As a crippled doctor, he learned the value of serving others and gained an appreciation for his prowess and the responsibilities that prowess granted him when acting as Thor. The Don Blake persona humbled him and made Thor a hero. In the film, he is just sent to earth and he is still a big strapping good looking blond guy capable of beating up a bunch of highly trained operatives. He just doesn’t have the super powers. A guy like that would still have a pretty good time here on earth. And a pretty hard time learning true humility.

Humility is no longer a virtue worth translating in a comic’s storyline today, or in film. At least, not through serving others as Don Blake did.

I watched a sci-fi film, “Splice” this week that depicts a creature made by a scientist couple, culled from the DNA of several different creatures. Upon reaching maturity, the creature has graphic sexual relations with the male scientist, and then transforms into a male creature and graphically rapes the female scientist leaving her pregnant. Thats a long way from “This Island Earth” which I loved growing up. I wouldn’t even let my son see “Splice”.

I stayed home with a cold yesterday and watched daytime TV. I saw classic episodes of “Emergency”, “I Spy”, “Kojak”, and “Quincy”–all great, all compelling episodic TV. In prime time, I watched Law and Order SVU, not a show I normally watch but it is rerun time.

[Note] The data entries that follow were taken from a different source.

-- ==== Sys2Proof/Machine/IndexMemory.lean ====
section
/-! DEFINITION. The index register and the transfers through it (42_index_memory R140 to R146). `I` is never changed by
a transfer, and a run that leaves memory raises before anything is written. -/

namespace Sys2Proof.Machine

/-- LD I, nnn (R141). -/
def execLdI (nnn : Addr12) (s : State) : Host.Outcome State Fault Refusal :=
  complete (encode (.ldI nnn)) (fun u => .ok (u.setI (addrWord nnn))) s

/-- ADD I, Vx (R142): modulo `2^16`, no flag, no range check. -/
def execAddIVx (x : Reg) (s : State) : Host.Outcome State Fault Refusal :=
  complete (encode (.addIVx x)) (fun u => .ok (u.setI (indexSum u x))) s

/-- LD F, Vx (R143). -/
def execLdFVx (x : Reg) (s : State) : Host.Outcome State Fault Refusal :=
  complete (encode (.ldFVx x)) (fun u => .ok (u.setI (glyphAddr (u.reg x)))) s

/-- Bytes stored at `I`, after the range check (R140). -/
def storeAtIndex (u : State) (bytes : List Byte) : Except Raise State :=
  checkRange (indexAddr u 0) bytes.length (u.setMem (u.mem.writeBytes (indexAddr u 0) bytes))

/-- LD B, Vx (R144). -/
def execLdBVx (x : Reg) (s : State) : Host.Outcome State Fault Refusal :=
  complete (encode (.ldBVx x)) (fun u => storeAtIndex u (bcdDigits (u.reg x))) s

/-- LD [I], Vx (R145). -/
def execLdMemVx (x : Reg) (s : State) : Host.Outcome State Fault Refusal :=
  complete (encode (.ldMemVx x)) (fun u => storeAtIndex u (u.regsUpTo x)) s

/-- LD Vx, [I] (R146). -/
def execLdVxMem (x : Reg) (s : State) : Host.Outcome State Fault Refusal :=
  complete (encode (.ldVxMem x))
    (fun u => checkRange (indexAddr u 0) (x + 1) (u.loadRegsFrom 0 (indexRun u (x + 1)))) s

end Sys2Proof.Machine
end

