-- ==== Sys2Proof/Machine/Core.lean ====
section
/-! DEFINITION. The core as the host runs it. -/

def Sys2Proof.core : Host.Core :=
  { State := Sys2Proof.Machine.State, Fault := Sys2Proof.Machine.Fault, Refusal := Sys2Proof.Machine.Refusal,
    step := Sys2Proof.Machine.step, reset := Sys2Proof.Machine.State.reset }
end

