-- ==== Sys2Proof/Safety.lean ====
section
/-! DEFINITION. The terms claims are made in: the parts of a state and which of them an operation leaves alone, and the
invariant that every step and every host operation keeps. -/

namespace Sys2Proof.Machine

/-- One observable part of the state (10_state), down to one byte of memory, one pixel and one stack slot. -/
inductive Part where
  | reg (x : Reg)
  | i
  | pc
  | sp
  | slot (j : Fin 16)
  | dt
  | st
  | kbd
  | byte (a : Nat)
  | pixel (x y : Nat)
  | tmrEpoch
  | tmrDone
  | fault
  | params
  | draws
deriving DecidableEq, Repr

/-- A part reads in `t` as it reads in `s`. -/
def Unchanged (s t : State) : Part → Prop
  | .reg x => t.reg x = s.reg x
  | .i => t.i = s.i
  | .pc => t.pc = s.pc
  | .sp => t.sp = s.sp
  | .slot j => t.stack[j] = s.stack[j]
  | .dt => t.dt = s.dt
  | .st => t.st = s.st
  | .kbd => t.kbd = s.kbd
  | .byte a => t.mem.read a = s.mem.read a
  | .pixel x y => t.fb.pixel x y = s.fb.pixel x y
  | .tmrEpoch => t.tmrEpoch = s.tmrEpoch
  | .tmrDone => t.tmrDone = s.tmrDone
  | .fault => t.fault = s.fault
  | .params => t.params = s.params
  | .draws => t.draws = s.draws

/-- The frame: from `s` to `t` every part is unchanged but those of `touched`. -/
def OnlyChanges (touched : Part → Prop) (s t : State) : Prop := ∀ p, ¬ touched p → Unchanged s t p

/-- The pixels the 1 bits of a sprite land on, in drawing order (43_display R162, R163): the sprite is the `n` bytes at
`I`, the origin `Vx`, `Vy`. A pixel stands in the list as often as a bit lands on it. -/
def spriteHits (s : State) (x y : Reg) (n : Nat) : List Pixel :=
  (List.range n).flatMap fun row =>
    (List.range 8).filterMap fun col =>
      if (s.mem.read (indexAddr s row)).getLsbD (7 - col) then
        some (((s.reg x).toNat + col) % width, ((s.reg y).toNat + row) % s.params.height)
      else none

/-- A fault kind and the word it is raised by (60_exceptions R200, R201). -/
def kindFrom (k : FaultKind) (op : Option Word) : Bool :=
  match k, op with
  | .memoryRange, none => true
  | _, none => false
  | .unimplemented, some w => (decode w).isNone
  | k, some w =>
    match k, decode w with
    | .stackUnderflow, some .ret => true
    | .stackOverflow, some (.call _) => true
    | .memoryRange, some (.jpV0 _) => true
    | .memoryRange, some (.drw _ _ _) => true
    | .memoryRange, some (.ldBVx _) => true
    | .memoryRange, some (.ldMemVx _) => true
    | .memoryRange, some (.ldVxMem _) => true
    | .keyIndex, some (.skp _) => true
    | .keyIndex, some (.sknp _) => true
    | _, _ => false

/-- The form of a fault record (R200, R201): raised by an instruction of its kind, an offending address at or above
`0x1000` for `MemoryRange` alone, a register value above `0x0F` for `KeyIndex` alone. -/
def FaultRecord.wf (r : FaultRecord) : Bool :=
  kindFrom r.kind r.opcode &&
    (match r.addr with
     | none => decide (r.kind ≠ .memoryRange)
     | some a => decide (r.kind = .memoryRange) && decide (memSize ≤ a)) &&
    (match r.value with
     | none => decide (r.kind ≠ .keyIndex)
     | some v => decide (r.kind = .keyIndex) && decide (0x0F < v.toNat))

/-- The invariant of the machine. -/
structure State.Inv (s : State) : Prop where
  /-- The parameters are legal (00_scope R12, R16, R20). -/
  params : s.params.wf = true
  /-- Memory is in canonical form, inside the address space (20_memory R60). -/
  mem : s.mem.wf = true
  /-- The framebuffer is in canonical form, every lit pixel on the screen (10_state R41). -/
  fb : s.fb.wf s.params.height = true
  /-- `PC` is at most `0x1002` and never wraps (10_state R36). -/
  pc : s.pc.toNat ≤ 0x1002
  /-- A stack entry is at most `0x1000` (10_state R36). -/
  stack : ∀ j : Fin 16, s.stack[j].toNat ≤ 0x1000
  /-- A latched record has the form of R201 and names the address the core stopped at (60_exceptions R204, R205). -/
  latch : ∀ r, s.fault = some r → r.wf = true ∧ r.pc = s.pc
  /-- No period is counted before the clock is started (10_state R43, 60_exceptions R213). -/
  clock : s.tmrEpoch = none → s.tmrDone = 0

end Sys2Proof.Machine
end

They ran two episodes back to back. Both dealt with rape, and both found it necessary to have the rape victims relate their stories in uncomfortably graphic detail–detail that would not have been allowed at the time the shows I watched earlier in the day were produced.

The graphic detail didn’t make the shows more compelling than the earlier shows. It just made them more...disquieting, gratuitously so. Disturbing to a point where I decided to scratch “Law and Order SVU”  off my list of shows to watch. Rape is never a pleasant subject, but the graphic nature of the testimony stuck with me far longer than the satisfaction derived from seeing the perpetrators face their just desserts.

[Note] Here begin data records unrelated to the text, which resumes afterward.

/-- 42_index_memory R146: LD Vx, [I] loads V0 to Vx from the bytes at `I` and keeps `I`, the higher registers and
memory, or raises `MemoryRange` and loads nothing. -/
def Obligations.RegisterLoadIsPerRegister : Prop :=
  ∀ (s : State) (x : Reg),
    (s.i.toNat + x.val + 1 ≤ 0x1000 → ∃ t, exec (.ldVxMem x) s = .next t ∧
      (∀ k : Reg, k ≤ x → t.reg k = s.mem.read (indexAddr s k)) ∧ t.i = s.i ∧ t.pc = s.pc + 2 ∧
      OnlyChanges (fun p => p = .pc ∨ ∃ k : Reg, k ≤ x ∧ p = .reg k) s t) ∧
    (0x1000 < s.i.toNat + x.val + 1 → exec (.ldVxMem x) s =
      .next (s.setFault (some
        ⟨.memoryRange, s.pc, some (encode (.ldVxMem x)), some (max s.i.toNat 0x1000), none⟩)))

/-- A fetch sees the bytes a register store wrote, with no fence between. An inference the spec marks as its own:
"Instruction fetch is coherent with stores" (20_memory R73). -/
def Obligations.FetchSeesStoredBytes : Prop :=
  ∀ (s : State) (x k : Reg), s.mem.wf = true → s.i.toNat + x.val + 1 ≤ 0x1000 → k < x →
    ∃ t, exec (.ldMemVx x) s = .next t ∧ ∀ u : State, u.mem = t.mem → u.pc.toNat = indexAddr s k →
      ∃ op, fetch u = .ok op ∧ op.toNat = (s.reg k).toNat * 256 + (s.reg (k + 1)).toNat

/-! ## Display -/

/-- 43_display R161: CLS turns every pixel off, the host reads `OFF_RGB` everywhere, and nothing else changes. -/
def Obligations.ClearTurnsEveryPixelOff : Prop :=
  ∀ s : State, ∃ t, exec .cls s = .next t ∧ (∀ px py, t.fb.pixel px py = false ∧ t.rgb px py = s.params.offRgb) ∧
    t.pc = s.pc + 2 ∧ OnlyChanges (fun p => p = .pc ∨ ∃ px py, p = .pixel px py) s t

/-- 43_display R162 to R164: DRW toggles a pixel once for each 1 bit that lands on it, wrapped on each axis; VF is 1
exactly when some toggle went from on to off (the pixel was on, or two bits land on it); a sprite that leaves memory
raises `MemoryRange` and draws nothing. Canonical form and a positive height are invariant (`StepKeepsInvariant`). -/
def Obligations.DrawTogglesEachHit : Prop :=
  ∀ (s : State) (x y : Reg) (n : Fin 16), s.fb.wf s.params.height = true → 1 ≤ s.params.height →
    (n.val = 0 ∨ s.i.toNat + n.val ≤ 0x1000 → ∃ t, exec (.drw x y n) s = .next t ∧
      (∀ px py, t.fb.pixel px py = (s.fb.pixel px py != ((spriteHits s x y n).count (px, py) % 2 == 1))) ∧
      (t.reg VF = 1 ∨ t.reg VF = 0) ∧
      (t.reg VF = 1 ↔ ∃ p ∈ spriteHits s x y n, s.fb.pixel p.1 p.2 = true ∨ 2 ≤ (spriteHits s x y n).count p) ∧
      t.pc = s.pc + 2 ∧
      OnlyChanges (fun p => p ∈ [Part.pc, .reg VF] ∨ ∃ q ∈ spriteHits s x y n, p = .pixel q.1 q.2) s t) ∧
    (n.val ≠ 0 ∧ 0x1000 < s.i.toNat + n.val → exec (.drw x y n) s =
      .next (s.setFault (some
        ⟨.memoryRange, s.pc, some (encode (.drw x y n)), some (max s.i.toNat 0x1000), none⟩)))

/-- `Dxy0` draws nothing, checks nothing and sets VF to 0, whatever `I` is. An inference the spec marks as its own: "`n = 0`
draws nothing" (43_display R165). -/
def Obligations.DrawOfNoRowsClearsVF : Prop :=
  ∀ (s : State) (x y : Reg), ∃ t, exec (.drw x y 0) s = .next t ∧ t.reg VF = 0 ∧ t.fb = s.fb ∧ t.pc = s.pc + 2 ∧
    OnlyChanges (· ∈ [Part.pc, .reg VF]) s t

/-- Drawing a sprite twice, with `I`, the sprite's bytes, the origin and the screen unchanged between
and no self-overlap, gives back the framebuffer; the second VF is 1 exactly when a pixel under a 1 bit was off before
the first draw. An inference the spec marks as its own: "drawing a sprite twice restores the framebuffer to its state
before the first draw" (43_display R167). -/
def Obligations.DrawTwiceRestores : Prop :=
  ∀ (s : State) (x y : Reg) (n : Fin 16), s.fb.wf s.params.height = true → n.val ≤ s.params.height →
    1 ≤ s.params.height → (n.val = 0 ∨ s.i.toNat + n.val ≤ 0x1000) → ∃ t, exec (.drw x y n) s = .next t ∧
      ∀ u : State, u.fb = t.fb → u.mem = s.mem → u.i = s.i → u.reg x = s.reg x → u.reg y = s.reg y →
        u.params = s.params → ∃ w, exec (.drw x y n) u = .next w ∧ w.fb = s.fb ∧
          (w.reg VF = 1 ↔ ∃ p ∈ spriteHits s x y n, s.fb.pixel p.1 p.2 = false)

/-- The host reads `WIDTH × HEIGHT` triplets, `ON_RGB` for a pixel that is on and `OFF_RGB` for one that is off, and with
legal parameters the two differ (60_exceptions, section 3). That the view is a list of rows of columns is the model's
choice (log entry 13): the spec gives no layout. -/
def Obligations.HostReadsTwoColours : Prop :=
  ∀ s : State, s.params.wf = true → s.params.onRgb ≠ s.params.offRgb ∧
    s.rgbRows.length = s.params.height ∧ (∀ row ∈ s.rgbRows, row.length = 64) ∧
    ∀ px py, px < 64 → py < s.params.height →
      ((s.rgbRows[py]?).bind (fun row => row[px]?)) =
        some (if s.fb.pixel px py then s.params.onRgb else s.params.offRgb)

/-! ## Keys and timers -/

/-- 44_keys_timers R180 to R182: SKP and SKNP skip on the state `d` of the key `Vx` names; above `0x0F` the
`KEY_RANGE_POLICY` decides, and under `fault` both raise `KeyIndex`. -/
def Obligations.KeySkipsFollowTheMask : Prop :=
  ∀ (s : State) (x : Reg),
    (∀ d : Bool,
      ((s.reg x).toNat ≤ 0x0F ∧ d = s.kbd.getLsbD (s.reg x).toNat) ∨
        (0x0F < (s.reg x).toNat ∧ s.params.keyRangePolicy = .lowNibble ∧ d = s.kbd.getLsbD ((s.reg x).toNat % 16)) ∨
        (0x0F < (s.reg x).toNat ∧ s.params.keyRangePolicy = .notPressed ∧ d = false) →
      (∃ t, exec (.skp x) s = .next t ∧ t.pc = s.pc + (if d then 4 else 2) ∧ OnlyChanges (· ∈ [Part.pc]) s t) ∧
      (∃ t, exec (.sknp x) s = .next t ∧ t.pc = s.pc + (if d then 2 else 4) ∧ OnlyChanges (· ∈ [Part.pc]) s t)) ∧
    (0x0F < (s.reg x).toNat ∧ s.params.keyRangePolicy = .fault →
      exec (.skp x) s = .next (s.setFault (some ⟨.keyIndex, s.pc, some (encode (.skp x)), none, some (s.reg x)⟩)) ∧
      exec (.sknp x) s = .next (s.setFault (some ⟨.keyIndex, s.pc, some (encode (.sknp x)), none, some (s.reg x)⟩)))

/-- 44_keys_timers R184: with no key down LD Vx, K changes nothing at all; otherwise `Vx` takes the lowest key that is
down. -/
def Obligations.KeyWaitTakesLowestKey : Prop :=
  ∀ (s : State) (x : Reg),
    (s.kbd = 0 → exec (.ldVxK x) s = .next s) ∧
    (∀ k : Reg, s.kbd.getLsbD k = true → (∀ j, j < k.val → s.kbd.getLsbD j = false) →
      ∃ t, exec (.ldVxK x) s = .next t ∧ (t.reg x).toNat = k.val ∧ t.pc = s.pc + 2 ∧
        OnlyChanges (· ∈ [Part.pc, .reg x]) s t)

/-- 44_keys_timers R183, R185, R186: the transfers between a register and the timers. -/
def Obligations.TimerTransfersCopy : Prop :=
  ∀ (s : State) (x : Reg),
    (∃ t, exec (.ldVxDt x) s = .next t ∧ t.reg x = s.dt ∧ t.pc = s.pc + 2 ∧
      OnlyChanges (· ∈ [Part.pc, .reg x]) s t) ∧
    (∃ t, exec (.ldDtVx x) s = .next t ∧ t.dt = s.reg x ∧ t.pc = s.pc + 2 ∧ OnlyChanges (· ∈ [Part.pc, .dt]) s t) ∧
    (∃ t, exec (.ldStVx x) s = .next t ∧ t.st = s.reg x ∧ t.pc = s.pc + 2 ∧ OnlyChanges (· ∈ [Part.pc, .st]) s t)

/-- 60_exceptions R213: the first update after reset only starts the clock. -/
def Obligations.FirstTimerUpdateStartsClock : Prop :=
  ∀ (s : State) (now : Nat), s.tmrEpoch = none →
    (hostOp (.timerUpdate now) s).1 = s.setTimerClock (some now) 0

/-- 60_exceptions R214, R215: a later update takes the periods counted off both timers, saturating at 0, by the
accounting of the machine, and changes nothing but the timers and the timer clock. -/
def Obligations.TimerUpdateCountsPeriods : Prop :=
  ∀ (s : State) (epoch now : Nat), s.tmrEpoch = some epoch → ∃ t k, (hostOp (.timerUpdate now) s).1 = t ∧
    t.dt.toNat = s.dt.toNat - k ∧ t.st.toNat = s.st.toNat - k ∧
    OnlyChanges (· ∈ [Part.dt, .st, .tmrEpoch, .tmrDone]) s t ∧
    (now < epoch → k = 0 ∧ t.tmrEpoch = some epoch ∧ t.tmrDone = s.tmrDone) ∧
    (epoch ≤ now ∧ s.params.timerAccounting = .driftFree →
      k = (now - epoch) * 60 / s.params.tsHz - s.tmrDone ∧ t.tmrEpoch = some epoch ∧
      t.tmrDone = max s.tmrDone ((now - epoch) * 60 / s.params.tsHz)) ∧
    (epoch ≤ now ∧ s.params.timerAccounting = .anchorNow →
      k = (now - epoch) * 60 / s.params.tsHz ∧ t.tmrEpoch = some (if k > 0 then now else epoch) ∧
      t.tmrDone = s.tmrDone)

/-- 60_exceptions R214: under `drift_free`, over any updates however spaced, the timers have lost exactly the whole
periods from the epoch to the latest timestamp. -/
def Obligations.DriftFreeCountsWholePeriods : Prop :=
  ∀ (s : State) (epoch now : Nat) (earlier : List Nat), s.tmrEpoch = some epoch → s.tmrDone = 0 →
    s.params.timerAccounting = .driftFree → (∀ u ∈ earlier, u ≤ now) →
    (runOps s ((earlier ++ [now]).map HostOp.timerUpdate)).dt.toNat =
      s.dt.toNat - (now - epoch) * 60 / s.params.tsHz ∧
    (runOps s ((earlier ++ [now]).map HostOp.timerUpdate)).st.toNat =
      s.st.toNat - (now - epoch) * 60 / s.params.tsHz

/-! ## What only some instructions do -/

/-- 10_state R32: an instruction that changes VF writes it as a flag or has it among its destination registers. -/
def Obligations.WhoWritesVF : Prop :=
  ∀ (i : Instr) (s t : State), exec i s = .next t → t.reg VF ≠ s.reg VF →
    (∃ x y, i = .addReg x y ∨ i = .sub x y ∨ i = .shr x y ∨ i = .subn x y ∨ i = .shl x y) ∨
    (∃ x y n, i = .drw x y n) ∨
    (∃ kk, i = .ldImm VF kk ∨ i = .addImm VF kk ∨ i = .rnd VF kk) ∨
    (∃ y, i = .ldReg VF y ∨ i = .orReg VF y ∨ i = .andReg VF y ∨ i = .xorReg VF y) ∨
    i = .ldVxDt VF ∨ i = .ldVxK VF ∨ i = .ldVxMem VF

/-- 10_state R33: only Annn, Fx1E and Fx29 write `I`. -/
def Obligations.WhoWritesI : Prop :=
  ∀ (i : Instr) (s t : State), exec i s = .next t → t.i ≠ s.i →
    (∃ nnn, i = .ldI nnn) ∨ ∃ x, i = .addIVx x ∨ i = .ldFVx x

/-- 10_state R37: only CALL and RET touch the stack pointer, and only CALL a slot, the one at the stack pointer. -/
def Obligations.WhoTouchesTheStack : Prop :=
  ∀ (i : Instr) (s t : State), exec i s = .next t →
    (t.sp ≠ s.sp → i = .ret ∨ ∃ nnn, i = .call nnn) ∧
    (∀ j : Fin 16, t.stack[j] ≠ s.stack[j] → s.sp.val = j.val ∧ ∃ nnn, i = .call nnn)

/-- 20_memory R61, R67: only Fx33 and Fx55 write memory, inside memory, at the bytes from `I` on. -/
def Obligations.WhoWritesMemory : Prop :=
  ∀ (i : Instr) (s t : State) (a : Nat), exec i s = .next t → t.mem.read a ≠ s.mem.read a →
    a < 0x1000 ∧ s.i.toNat ≤ a ∧
    ∃ x, (i = .ldBVx x ∧ a < s.i.toNat + 3) ∨ (i = .ldMemVx x ∧ a < s.i.toNat + x.val + 1)

/-- 10_state R41: only CLS and DRW write the framebuffer. -/
def Obligations.WhoWritesPixels : Prop :=
  ∀ (i : Instr) (s t : State), exec i s = .next t → t.fb ≠ s.fb → i = .cls ∨ ∃ x y n, i = .drw x y n

/-- 10_state R40, 30_encoding R92: no instruction writes the keyboard mask or the timer clock, only Fx15 writes DT, only
Fx18 writes ST, and none changes the machine's parameters. -/
def Obligations.InstructionsLeaveTimersAndKeys : Prop :=
  ∀ (i : Instr) (s t : State), exec i s = .next t →
    t.kbd = s.kbd ∧ t.tmrEpoch = s.tmrEpoch ∧ t.tmrDone = s.tmrDone ∧ t.params = s.params ∧
    (t.dt ≠ s.dt → ∃ x, i = .ldDtVx x) ∧ (t.st ≠ s.st → ∃ x, i = .ldStVx x)

/-- 60_exceptions R200: which instruction can raise which fault; every other never faults. -/
def Obligations.WhoRaisesWhat : Prop :=
  ∀ (d : Byte) (i : Instr) (s : State) (r : FaultRecord), s.fault = none → execReport d i s = .raised r →
    (r.kind = .stackUnderflow ∧ i = .ret) ∨ (r.kind = .stackOverflow ∧ ∃ nnn, i = .call nnn) ∨
    (r.kind = .memoryRange ∧ ((∃ nnn, i = .jpV0 nnn) ∨ (∃ x y n, i = .drw x y n) ∨
      ∃ x, i = .ldBVx x ∨ i = .ldMemVx x ∨ i = .ldVxMem x)) ∨
    (r.kind = .keyIndex ∧ ∃ x, i = .skp x ∨ i = .sknp x)

/-! ## The host -/

/-- 60_exceptions R218: a key event sets or clears the one bit of its key and changes nothing else, and every other
operation of the host but `reset` keeps the mask, a step unless it resets the core. -/
def Obligations.KeyEventsChangeOneBit : Prop :=
  ∀ (s : State) (k : Reg),
    (∀ j, j < 16 → (hostOp (.keyDown k) s).1.kbd.getLsbD j = (if j = k.val then true else s.kbd.getLsbD j) ∧
      (hostOp (.keyUp k) s).1.kbd.getLsbD j = (if j = k.val then false else s.kbd.getLsbD j)) ∧
    OnlyChanges (· ∈ [Part.kbd]) s (hostOp (.keyDown k) s).1 ∧
    OnlyChanges (· ∈ [Part.kbd]) s (hostOp (.keyUp k) s).1 ∧
    (∀ o, o ≠ .reset → (∀ j, o ≠ .keyDown j ∧ o ≠ .keyUp j) → (hostOp o s).1.kbd = s.kbd ∨
      ((∃ d, o = .step d) ∧ (hostOp o s).1 = (hostOp .reset s).1)) ∧
    (∀ t, step s = .next t → t.kbd = s.kbd ∨ t = (hostOp .reset s).1)

/-- 60_exceptions R221: a ROM of at most 3584 bytes is written at `0x200`, and a longer one is refused whole. -/
def Obligations.RomIsLoadedOrRefusedWhole : Prop :=
  ∀ (s : State) (rom : List Byte), s.mem.wf = true →
    (rom.length ≤ 3584 → (hostOp (.loadRom rom) s).2 = .ok ∧
      (∀ k (h : k < rom.length), (hostOp (.loadRom rom) s).1.mem.read (0x200 + k) = rom[k]) ∧
      OnlyChanges (fun p => ∃ k, k < rom.length ∧ p = .byte (0x200 + k)) s (hostOp (.loadRom rom) s).1) ∧
    (3584 < rom.length → hostOp (.loadRom rom) s = (s, .loadRefused))

/-- 60_exceptions R222: the font's 80 bytes are written at `0x000`. -/
def Obligations.FontIsLoadedAtZero : Prop :=
  ∀ (s : State) (font : Vector Byte 80), s.mem.wf = true →
    (∀ k : Fin 80, (hostOp (.loadFont font) s).1.mem.read k = font[k]) ∧
    OnlyChanges (fun p => ∃ k, k < 80 ∧ p = .byte k) s (hostOp (.loadFont font) s).1

/-- After the boot sequence `PC` is at the program and the two loads may be exchanged. An inference the spec marks as its
own: "their order does not matter" (70_reset R242). -/
def Obligations.BootLoadsCommute : Prop :=
  ∀ (s : State) (rom : List Byte), rom.length ≤ 3584 →
    s.boot rom = runOps s [.reset, .loadFont s.params.font, .loadRom rom] ∧
    s.boot rom = runOps s [.reset, .loadRom rom, .loadFont s.params.font] ∧ (s.boot rom).pc = 0x200

/-- 60_exceptions R229, 40_control_flow R102: a parked core executes its jump at every step and stays as it is. -/
def Obligations.ParkedCoreStaysParked : Prop :=
  ∀ s : State, s.parked = true → s.fault = none → step s = .next s

/-! ## The invariant -/

/-- The state after reset meets the invariant. Its parameters are the model's choice (log entry 3); the reset operation
keeps those of the machine. -/
def Obligations.ResetMeetsInvariant : Prop :=
  State.reset.Inv ∧ ∀ s : State, s.params.wf = true → (hostOp .reset s).1.Inv

/-- Every step keeps the invariant: canonical memory and framebuffer (the model's form, log entries 6 and 7), `PC` at most
`0x1002` and stack entries at most `0x1000` (an inference the spec marks as its own, 10_state R36), a latched record of
the form of 60_exceptions R201 that names `PC`. -/
def Obligations.StepKeepsInvariant : Prop :=
  ∀ s t : State, s.Inv → step s = .next t → t.Inv

/-- Every host operation keeps the invariant, and so does every sequence of them, in every order (60_exceptions R224). -/
def Obligations.HostRunsKeepInvariant : Prop :=
  ∀ (ops : List HostOp) (s : State), s.Inv → (runOps s ops).Inv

The graphic testimony didn’t make the show better, just more salacious–especially in the first show, where they kept showing the rapist’s face as the victim told her story and he was obviously deriving pleasure from the telling.

The governor is deactivated in music, film, Television. A culture gets the art it deserves by virtue of what it allows. I don’t mean in the sense of governmental regulation, but by what the citizenry itself will accept, promote and support.

“Liberty cannot be established without morality, nor morality without faith.” – Alexis de Tocqueville

Bread and circuses! As corruption rises in our culture our liberty erodes, spiritually and physically. We are being plied with more and more debauchery as is our nature to desire. Culturally, God and objective morality based on the adherence to the dictates of God are being supplanted by subjective, let-it-all-hang-out licentiousness.

At some point we need to grab a hold of the moral reins and give a collective “Whoa there!” As we become looser in our morality, more and more distracted by the bread and circuses, more and more restraints on our liberty are being hammered into place by those forwarding agendas like Cap and Trade. Most Americans didn’t even notice the FCC takeover of the internet on a three Democrats to two Republicans vote a few days ago.

Who are these people and who put them in the position to make such a decision?
At some point, we have to stop patronizing this crap, Stop going to the movies, turn the TVs off, stop downloading the music. All of it. If these industries see that we mean business by not buying anything until they eliminate the crap, the crap will continue to eat away at us and our children. It starts with me and you!